British-bred Thoroughbred racehorse

Kingman (foaled 26 February 2011) is a champion British Thoroughbred racehorse who was the 2014 European Horse of the Year after winning the Irish 2000 Guineas, St. James's Palace Stakes, Sussex Stakes and Prix Jacques le Marois. He is now a successful sire.

The horse is owned by Khalid Abdullah and was trained by John Gosden.

==Racing career==
===2013: two-year-old season===
Kingman's career began with a six-length win in a maiden race at Newmarket under jockey Ryan Moore. Moore was impressed by the colt but called the ante-post price for the 2000 Guineas of 10/1 an overreaction. His next race was the Group 3 Solario Stakes at Sandown Park Racecourse this time with Khalid Abdullah's new retained jockey James Doyle on board. Kingman won by two lengths from Godolphin's colt Emirates Flyer. Following the win his price for the 2,000 Guineas was again cut. Gosden shared plans for a run in the Dewhurst Stakes but these were scrapped following a bone chip.

===2014: three-year-old season===
Following recovery from an operation to remove the bone chip, Kingman made his three-year-old debut in the Greenham Stakes at Newbury Racecourse. He accelerated in the final two furlongs to win by four and a half lengths.
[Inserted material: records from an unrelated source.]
/-- PLOP, VOTE, ELECT and MATCH write what their rules say and nothing else. -/
def Obligations.LanePredicateWords : Prop :=
  PlopResult ∧ VoteResult ∧ ElectResult ∧ MatchResult

/-- SHFL, REDUX and SCAN: results and frame. -/
def Obligations.ExchangeWords : Prop :=
  ExchangeResults

/-- The uniform words: scalar and predicate results, guard and frame. -/
def Obligations.ScalarWords : Prop :=
  ScalarResults ∧ ScalarPredicates

/-- What a guard means, and what ST, WM and pending results hold. -/
def Obligations.GuardsAndHolds : Prop :=
  GuardMeaning ∧ IssueHolds

/-- NOP has no effect; SLEEP puts its active lanes to sleep at PC + 16. -/
def Obligations.PauseWords : Prop :=
  NopResult ∧ SleepResult

/-- BRA, BRI, CALL and RET: targets, links and the branch-target trap. -/
def Obligations.BranchWords : Prop :=
  BranchResult ∧ BranchTraps

/-- Taking an exception: entry to level 1, the double trap, no handler, host handling. -/
def Obligations.TrapEntry : Prop :=
  TrapEntered ∧ TrapElsewhere

/-- TRAP and BKPT: their causes, and the halt of an armed breakpoint. -/
def Obligations.SoftwareTraps : Prop :=
  TrapWords ∧ BreakpointHalts

/-- TRET returns from level 1, and is trapped at level 0. -/
def Obligations.TrapReturn : Prop :=
  TretResult ∧ TretAtLevelZero

/-- Loads, stores and layout accesses issue as operations with their addresses and data. -/
def Obligations.AccessWords : Prop :=
  AccessIssue ∧ LayoutIssue

/-- GATH, SCAT, SLD, SLDC and words with a constant-bank operand issue as operations. -/
def Obligations.GatherWords : Prop :=
  GatherIssue ∧ ScalarLoadIssue ∧ ConstantBankIssue

/-- Atomics and locked operations issue with their lanes, addresses and operands. -/
def Obligations.AtomicWords : Prop :=
  AtomicIssue ∧ LockedIssue

/-- CPT, CPS and LAYEX enter an engine, or trap. -/
def Obligations.EngineWords : Prop :=
  EngineCommandIssue ∧ EngineCommandTraps

/-- TSADD, TSWAIT, TSREAD, BAR, BARA, WAITOC, QPUSH and QPOP issue. -/
def Obligations.SynchronisationWords : Prop :=
  TurnstileIssue ∧ QueueIssue

/-- MXACQ, ACCALLOC and ACCFREE at issue. -/
def Obligations.AccumulatorBanks : Prop :=
  AcquireArray ∧ AllocateBanks ∧ FreeBanks

/-- Matrix words enter the queue of their core. -/
def Obligations.MatrixWords : Prop :=
  MatrixIssue

/-- ACCRD and ACCWR issue as operations in the matrix queue. -/
def Obligations.ElementWords : Prop :=
  ElementIssue

/-- CUTSEL, RAYT, RAYR, RAST and the texture words issue, or trap. -/
def Obligations.GeometryWords : Prop :=
  LaneGeometryIssue ∧ RingCommandIssue ∧ GeometryTraps

/-- SYSR and SYSW: values, effects and traps of every register. -/
def Obligations.SystemRegisterWords : Prop :=
  SystemRead ∧ SystemWrite ∧ SystemTraps

/-- PERF, SNAP and TLBI. -/
def Obligations.CounterWords : Prop :=
  PerfResult ∧ SnapResult ∧ TlbiResult

/-- Adds, reads, waits and barriers of turnstiles complete, and accepted pushes and pops end. -/
def Obligations.TurnstileEvents : Prop :=
  TurnstileAnswers ∧ WaitEvents ∧ QueueEvents

/-- Lane accesses and atomics are performed, end, and deliver their values. -/
def Obligations.LaneMemoryEvents : Prop :=
  OperationEnds ∧ AccessEvents ∧ ScratchEvents ∧ AtomicEvents ∧ DeliveredValues

/-- Copies and layout commands are performed, and end. -/
def Obligations.EngineEvents : Prop :=
  LaneCopyEvent ∧ EngineSteps ∧ EngineFatalEvents

/-- Matrix commands act at the head of their queue, and errors end a company or a command. -/
def Obligations.MatrixEvents : Prop :=
  MatrixStateEvents ∧ MatrixRowEvents ∧ MatrixErrorEvents

/-- The page cache fills, reclaims and loses frames as its rules say. -/
def Obligations.PageCacheEvents : Prop :=
  FillEvents ∧ PageEvents ∧ FrameControlEvents

/-- Heat, reset, links, spares, registers and attestation. -/
def Obligations.HostEvents : Prop :=
  ThermalEvents ∧ HostWrites

/-- Replies, resends, time-outs and lost links. -/
def Obligations.OutboundEvents : Prop :=
  ReplyEvents ∧ RemoteRecordEvents

/-- The tightrope, the ray engine, the rasteriser and the sampler perform their next item, or take its fault. -/
def Obligations.GeometryEvents : Prop :=
  TightropeEvents ∧ RayEvents ∧ RasterEvents ∧ TextureEvents

/-- Shows and companies are taken, started, placed, saved, restored and retired. -/
def Obligations.SchedulerEvents : Prop :=
  CompanyEvents ∧ ShowEvents

/-- No form stops the machine: each instruction and each event answers a next state, in every state. -/
def Obligations.NoFormStops : Prop :=
  ∀ (i : Instr) (s : State), ∃ t, exec i s = .next t
end

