-- ==== Sys2Proof/Laws/State.lean ====
section
/-!
SUPPORT. One lemma for each field of the state and each named update: what the update leaves as it was; and what a unit
reads as after its own update.
-/
namespace Sys2Proof.Machine
variable (s : State)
Following the victory the Guineas price was once again cut with some bookmakers making Kingman joint favourite to the Aidan O'Brien trained Australia Kingman started favourite for the 2000 Guineas at Newmarket but was beaten into second place by Night of Thunder, with Australia in third place. On 24 May, Kingman recorded his first Group One success when he won the Irish 2000 Guineas at the Curragh Racecourse.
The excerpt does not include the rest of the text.